Solving inequalities is a process that is so similar to solving equations that many actually think they are the same thing. However, there are some important differences. Solving an equation with the independent variable appearing a single time involves applying the same reversible operation to both sides of the equation. A similar strategy works for inequalities except that some operations change the order of the inequality.
The best framework by which we can think about operations that are used on equations and inequalities is the framework of functions. Suppose we want to add the number 5 to both sides of an equation \(A=B\) to get \(A+5=B+5\). In the language of functions, we applied the function \(f(x)=x+5\) to both expressions \(A\) and \(B\) to transform the equation \(A=B\) to \(f(A)=f(B)\). In a similar way, if we wanted to multiply both sides of the equation \(A=B\) by the multiplicative inverse of 2 (divide by 2), we apply the function \(f(x)=x \div 2\) to get \(f(A)=f(B)\) or \(A \div 2 = B \div 2\). Every operation applied to an equation or inequality can be interpreted as a function, and every function can be used as an operation (although not every function satisfies the requirement of being invertible).
Let an operation of interest be defined by a function \(f\). The operation is order preserving if the inequality \(A < B\) is transformed to \(f(A) < f(B)\) when the operation is applied to both sides. The operation is order reversing if the inequality \(A < B\) is transformed to \(f(A) > f(B)\).
The language of functions provides an alternate interpretation. Order preserving operations correspond to functions that are increasing. The graph of an increasing function increases (rises) from left to right. To say \(a < b\) means that \(b\) is to the right of \(a\). Then the order preserving property tells us that \(f(a) < f(b)\), which means that \(f(b)\) is above \(f(a)\). Order reversing operations correspond to functions that are decreasing, meaning that if \(a < b\) then \(f(a) > f(b)\), or that the function is falling from left to right.
The simplest examples of operations are the addition or multiplication by constants.
Suppose I want to add 5 to both sides of an equation or inequality, given by the function \(f(x)=x+5\). The graph is a line with positive slope (\(m=1\)), and so \(f\) is increasing. The operation is order-preserving. Suppose I want to subtract 3 from both sides of an equation or inequality, given by the function \(f(x) = x-3\). Again, the slope is positive and so this is an order-preserving operation. In fact, the addition or subtraction of any quantity to both sides of an equation is order-preserving.

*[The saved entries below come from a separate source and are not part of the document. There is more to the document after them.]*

/-- PRN (41_load_and_output.md; the channel that always accepts a value is decision D16). -/
def Obligations.PrnAppendsTheRegisterToTheOutput : Prop :=
  FormatF1 0x47 .prn ∧ ∀ (ra : Reg) (s : State),
    exec (.prn (regByte ra)) s = .next { s with out := s.out ++ [s.reg ra], pc := s.pc + 2 }

/-- PUSH (42_stack.md, PUSH; the wrap of the stack pointer is decision D11, the order of effects D15):
`PUSH R7` stores the decremented value. -/
def Obligations.PushStoresBelowTheStackPointer : Prop :=
  FormatF1 0x45 .push ∧ ∀ (ra : Reg) (s : State),
    exec (.push (regByte ra)) s = .next { s with
      regs := s.regs.set 7 (spBelow s), pc := s.pc + 2,
      mem := s.mem.set (spBelow s).toNat (if ra = 7 then spBelow s else s.reg ra) }

/-- POP (42_stack.md, POP; the wrap is decision D11, the order of effects D15): `POP R7` increments the
byte it loaded. -/
def Obligations.PopLoadsFromTheStackPointer : Prop :=
  FormatF1 0x46 .pop ∧ ∀ (ra : Reg) (s : State),
    exec (.pop (regByte ra)) s = .next { s with
      pc := s.pc + 2,
      regs := if ra = 7 then s.regs.set 7 (BitVec.ofNat 8 (((s.byteAt s.sp.toNat).toNat + 1) % 256))
        else (s.regs.set ra (s.byteAt s.sp.toNat)).set 7 (BitVec.ofNat 8 ((s.sp.toNat + 1) % 256)) }

/-- CALL (43_control_flow.md, CALL; the fault on a return address over 255 is decision D14, the wrap D11,
the order of effects D15): `CALL R7` jumps to the decremented stack pointer. -/
def Obligations.CallPushesTheReturnAddress : Prop :=
  FormatF1 0x50 .call ∧
  (∀ (ra : Reg) (s : State), s.pc.toNat + 2 ≤ 255 →
    exec (.call (regByte ra)) s = .next { s with
      regs := s.regs.set 7 (spBelow s), mem := s.mem.set (spBelow s).toNat (BitVec.ofNat 8 (s.pc.toNat + 2)),
      pc := BitVec.ofNat 9 (if ra = 7 then spBelow s else s.reg ra).toNat }) ∧
  (∀ (ra : Reg) (s : State), 255 < s.pc.toNat + 2 →
    exec (.call (regByte ra)) s =
      .next { s with rs := .faulted, cause := .returnAddressRange, info := s.pc.toNat + 2 })

/-- Rule R75: JUMP. -/
def Obligations.JumpGoesToTheRegister : Prop :=
  FormatF1 0x54 .jump ∧ ∀ (ra : Reg) (s : State),
    exec (.jump (regByte ra)) s = .next { s with pc := BitVec.ofNat 9 (s.reg ra).toNat }

/-- Rule R76: JEQ. -/
def Obligations.JeqJumpsWhenEqual : Prop :=
  FormatF1 0x55 .jeq ∧ State.reset.fl.getLsbD 0 = false ∧ ∀ (ra : Reg) (s : State),
    exec (.jeq (regByte ra)) s =
      .next { s with pc := if s.fl.getLsbD 0 = true then BitVec.ofNat 9 (s.reg ra).toNat else s.pc + 2 }

/-- Rule R77: JNE. -/
def Obligations.JneJumpsWhenNotEqual : Prop :=
  FormatF1 0x56 .jne ∧ State.reset.fl.getLsbD 0 = false ∧ ∀ (ra : Reg) (s : State),
    exec (.jne (regByte ra)) s =
      .next { s with pc := if s.fl.getLsbD 0 = false then BitVec.ofNat 9 (s.reg ra).toNat else s.pc + 2 }

/-- Rule R81: ADD. -/
def Obligations.AddKeepsTheLowEightBitsOfTheSum : Prop :=
  FormatF2R 0xA0 .add ∧ ∀ (ra rb : Reg) (s : State),
    exec (.add (regByte ra) (regByte rb)) s = .next { s with
      regs := s.regs.set ra (BitVec.ofNat 8 (((s.reg ra).toNat + (s.reg rb).toNat) % 256)), pc := s.pc + 3 }

/-- Rule R82: MUL. -/
def Obligations.MulKeepsTheLowEightBitsOfTheProduct : Prop :=
  FormatF2R 0xA2 .mul ∧ ∀ (ra rb : Reg) (s : State),
    exec (.mul (regByte ra) (regByte rb)) s = .next { s with
      regs := s.regs.set ra (BitVec.ofNat 8 (((s.reg ra).toNat * (s.reg rb).toNat) % 256)), pc := s.pc + 3 }

/-- Rule R83: CMP. -/
def Obligations.CmpSetsExactlyOneFlag : Prop :=
  FormatF2R 0xA7 .cmp ∧ ∀ (ra rb : Reg) (s : State),
    exec (.cmp (regByte ra) (regByte rb)) s = .next { s with
      fl := if (s.reg ra).toNat = (s.reg rb).toNat then 0b00000001
        else if (s.reg ra).toNat > (s.reg rb).toNat then 0b00000010 else 0b00000100,
      pc := s.pc + 3 }

/-- Rule R84: AND, bit by bit. -/
def Obligations.AndCombinesBitByBit : Prop :=
  FormatF2R 0xA8 .and ∧ ∀ (ra rb : Reg) (s : State), ∃ v : Byte,
    exec (.and (regByte ra) (regByte rb)) s = .next { s with regs := s.regs.set ra v, pc := s.pc + 3 } ∧
    ∀ k, v.getLsbD k = true ↔ ((s.reg ra).getLsbD k = true ∧ (s.reg rb).getLsbD k = true)

/-- Rule R85: OR, bit by bit. -/
def Obligations.OrCombinesBitByBit : Prop :=
  FormatF2R 0xAA .or ∧ ∀ (ra rb : Reg) (s : State), ∃ v : Byte,
    exec (.or (regByte ra) (regByte rb)) s = .next { s with regs := s.regs.set ra v, pc := s.pc + 3 } ∧
    ∀ k, v.getLsbD k = true ↔ ((s.reg ra).getLsbD k = true ∨ (s.reg rb).getLsbD k = true)

/-- Rule R86: XOR, bit by bit. -/
def Obligations.XorCombinesBitByBit : Prop :=
  FormatF2R 0xAB .xor ∧ ∀ (ra rb : Reg) (s : State), ∃ v : Byte,
    exec (.xor (regByte ra) (regByte rb)) s = .next { s with regs := s.regs.set ra v, pc := s.pc + 3 } ∧
    ∀ k, v.getLsbD k = true ↔ (s.reg ra).getLsbD k ≠ (s.reg rb).getLsbD k

/-- NOT (44_alu.md section 2; the opcode value is the spec's own, decision D2): the result is 255 minus `x[b]`. -/
def Obligations.NotComplementsTheSecondOperand : Prop :=
  FormatF2R 0xA9 .not ∧ ∀ (ra rb : Reg) (s : State),
    exec (.not (regByte ra) (regByte rb)) s = .next { s with
      regs := s.regs.set ra (BitVec.ofNat 8 (255 - (s.reg rb).toNat)), pc := s.pc + 3 }

/-- SHL (44_alu.md section 2; the cut to 8 bits and the unreduced amount are decision D12). -/
def Obligations.ShlShiftsByTheSecondOperand : Prop :=
  FormatF2R 0xAC .shl ∧ ∀ (ra rb : Reg) (s : State),
    exec (.shl (regByte ra) (regByte rb)) s = .next { s with
      regs := s.regs.set ra (BitVec.ofNat 8 (((s.reg ra).toNat * 2 ^ (s.reg rb).toNat) % 256)), pc := s.pc + 3 }

/-- SHR (44_alu.md section 2; logical by decision D13, the unreduced amount by D12). -/
def Obligations.ShrShiftsInZeros : Prop :=
  FormatF2R 0xAD .shr ∧ ∀ (ra rb : Reg) (s : State),
    exec (.shr (regByte ra) (regByte rb)) s = .next { s with
      regs := s.regs.set ra (BitVec.ofNat 8 ((s.reg ra).toNat / 2 ^ (s.reg rb).toNat)), pc := s.pc + 3 }

/-- MOD (44_alu.md section 2; the unsigned remainder is decision D24, precision D20): a zero divisor raises
ModByZero and changes nothing else. -/
def Obligations.ModLeavesTheRemainderOrFaults : Prop :=
  FormatF2R 0xA4 .mod ∧
  (∀ (ra rb : Reg) (s : State), s.reg rb ≠ 0 →
    exec (.mod (regByte ra) (regByte rb)) s = .next { s with
      regs := s.regs.set ra (BitVec.ofNat 8 ((s.reg ra).toNat % (s.reg rb).toNat)), pc := s.pc + 3 }) ∧
  (∀ (ra rb : Reg) (s : State), s.reg rb = 0 →
    exec (.mod (regByte ra) (regByte rb)) s = .next { s with rs := .faulted, cause := .modByZero, info := 0 })

/-- HLT (45_halt.md). After it the core takes no further step; that `step` then answers the fault `notRunning` is the
model's way to say so (DEDUCED, log entry 3). The cause tells it from the unrecognized opcode; it is the only
instruction that completes in cell 255. -/
def Obligations.HltHaltsAtItsOwnAddress : Prop :=
  FormatF0 0x01 .hlt ∧ Cause.hlt.code = 1 ∧ Cause.unrecognizedOpcode.code = 2 ∧
  (∀ s : State, exec .hlt s = .next { s with rs := .halted, cause := .hlt, info := 0 } ∧
    step { s with rs := .halted, cause := .hlt, info := 0 } = .fault .notRunning) ∧
  (∀ s t : State, s.rs = .running → s.pc.toNat = 255 → step s = .next t → t.cause = .hlt ∨ t.rs = .running →
    s.byteAt 255 = 0x01)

Or suppose I want to multiply both sides of the equation or inequality by 2, given by the function \(f(x) = 2x\). The graph is a line with positive slope (\(m=2\)), and so \(f\) is increasing. The operation is order preserving. On the other hand, if I want to multiply both sides by -3, our function would be \(f(x) = -3x\). This graph has a negative slope (\(m=-3\)), and \(f\) is decreasing. In general, multiplication by a positive number will always be order-preserving; multiplication by a negative number is order-reversing.
Example: Solve the inequality \(-3x+5 > 1\) for \(x\).
We seek to isolate the variable \(x\) in this inequality. At the step where we apply an order-reversing operation (dividing by -3, or applying \(f(x) = x \div -3\)), we must reverse the inequality. \[ \begin{align*} -3x+5 &> 1 \\ -3x &> -4 \\ (-3x)\div -3 &< -4 \div -3 \\ x &< \frac{4}{3} \end{align*} \] Written in interval notation, this has a solution set \[ \{x : -3x+5 > 1\} = (-\infty,\frac{4}{3}).\]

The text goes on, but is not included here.